[Records drawn from a dataset]
....

-- ==== Sys2Proof/Laws/State.lean ====
section
/-!
SUPPORT. One lemma per field and update of the state, each true by computation, so that no proof unfolds a record update.
-/

namespace Sys2Proof.Machine

/-! ### modCtx -/

@[simp] theorem modCtx_ctxs (s : State) (f : Ctx → Ctx) : (s.modCtx f).ctxs = s.ctxs := rfl
@[simp] theorem modCtx_pre (s : State) (f : Ctx → Ctx) : (s.modCtx f).pre = s.pre := rfl
@[simp] theorem modCtx_iss (s : State) (f : Ctx → Ctx) : (s.modCtx f).iss = s.iss := rfl
@[simp] theorem modCtx_core (s : State) (f : Ctx → Ctx) : (s.modCtx f).core = s.core := rfl
@[simp] theorem modCtx_cores (s : State) (f : Ctx → Ctx) : (s.modCtx f).cores = s.cores := rfl
@[simp] theorem modCtx_regions (s : State) (f : Ctx → Ctx) : (s.modCtx f).regions = s.regions := rfl
@[simp] theorem modCtx_nextRid (s : State) (f : Ctx → Ctx) : (s.modCtx f).nextRid = s.nextRid := rfl
@[simp] theorem modCtx_mem (s : State) (f : Ctx → Ctx) : (s.modCtx f).mem = s.mem := rfl
@[simp] theorem modCtx_bad (s : State) (f : Ctx → Ctx) : (s.modCtx f).bad = s.bad := rfl
@[simp] theorem modCtx_lineRecs (s : State) (f : Ctx → Ctx) : (s.modCtx f).lineRecs = s.lineRecs := rfl
@[simp] theorem modCtx_disps (s : State) (f : Ctx → Ctx) : (s.modCtx f).disps = s.disps := rfl
@[simp] theorem modCtx_barRecs (s : State) (f : Ctx → Ctx) : (s.modCtx f).barRecs = s.barRecs := rfl
@[simp] theorem modCtx_trans (s : State) (f : Ctx → Ctx) : (s.modCtx f).trans = s.trans := rfl
@[simp] theorem modCtx_time (s : State) (f : Ctx → Ctx) : (s.modCtx f).time = s.time := rfl
@[simp] theorem modCtx_power (s : State) (f : Ctx → Ctx) : (s.modCtx f).power = s.power := rfl
@[simp] theorem modCtx_mgmt (s : State) (f : Ctx → Ctx) : (s.modCtx f).mgmt = s.mgmt := rfl
@[simp] theorem modCtx_fab (s : State) (f : Ctx → Ctx) : (s.modCtx f).fab = s.fab := rfl
@[simp] theorem modCtx_boot (s : State) (f : Ctx → Ctx) : (s.modCtx f).boot = s.boot := rfl
@[simp] theorem modCtx_hot (s : State) (f : Ctx → Ctx) : (s.modCtx f).hot = s.hot := rfl
@[simp] theorem modCtx_temps (s : State) (f : Ctx → Ctx) : (s.modCtx f).temps = s.temps := rfl
@[simp] theorem modCtx_agenda (s : State) (f : Ctx → Ctx) : (s.modCtx f).agenda = s.agenda := rfl
@[simp] theorem modCtx_nfree (s : State) (f : Ctx → Ctx) : (s.modCtx f).nfree = s.nfree := rfl
@[simp] theorem modCtx_ctx (s : State) (f : Ctx → Ctx) : (s.modCtx f).ctx = f s.ctx := rfl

....

## What is expected
Begin at the line above that has "s.core := rfl" and stop after the line that has "s.barRecs := rfl", copying each line exactly and adding nothing else.

## Result of the exercise
@[simp] theorem modCtx_core (s : State) (f : Ctx → Ctx) : (s.modCtx f).core = s.core := rfl
@[simp] theorem modCtx_cores (s : State) (f : Ctx → Ctx) : (s.modCtx f).cores = s.cores := rfl
@[simp] theorem modCtx_regions (s : State) (f : Ctx → Ctx) : (s.modCtx f).regions = s.regions := rfl
@[simp] theorem modCtx_nextRid (s : State) (f : Ctx → Ctx) : (s.modCtx f).nextRid = s.nextRid := rfl
@[simp] theorem modCtx_mem (s : State) (f : Ctx → Ctx) : (s.modCtx f).mem = s.mem := rfl
@[simp] theorem modCtx_bad (s : State) (f : Ctx → Ctx) : (s.modCtx f).bad = s.bad := rfl
@[simp] theorem modCtx_lineRecs (s : State) (f : Ctx → Ctx) : (s.modCtx f).lineRecs = s.lineRecs := rfl
@[simp] theorem modCtx_disps (s : State) (f : Ctx → Ctx) : (s.modCtx f).disps = s.disps := rfl
@[simp] theorem modCtx_barRecs (s : State) (f : Ctx → Ctx) : (s.modCtx f).barRecs = s.barRecs := rfl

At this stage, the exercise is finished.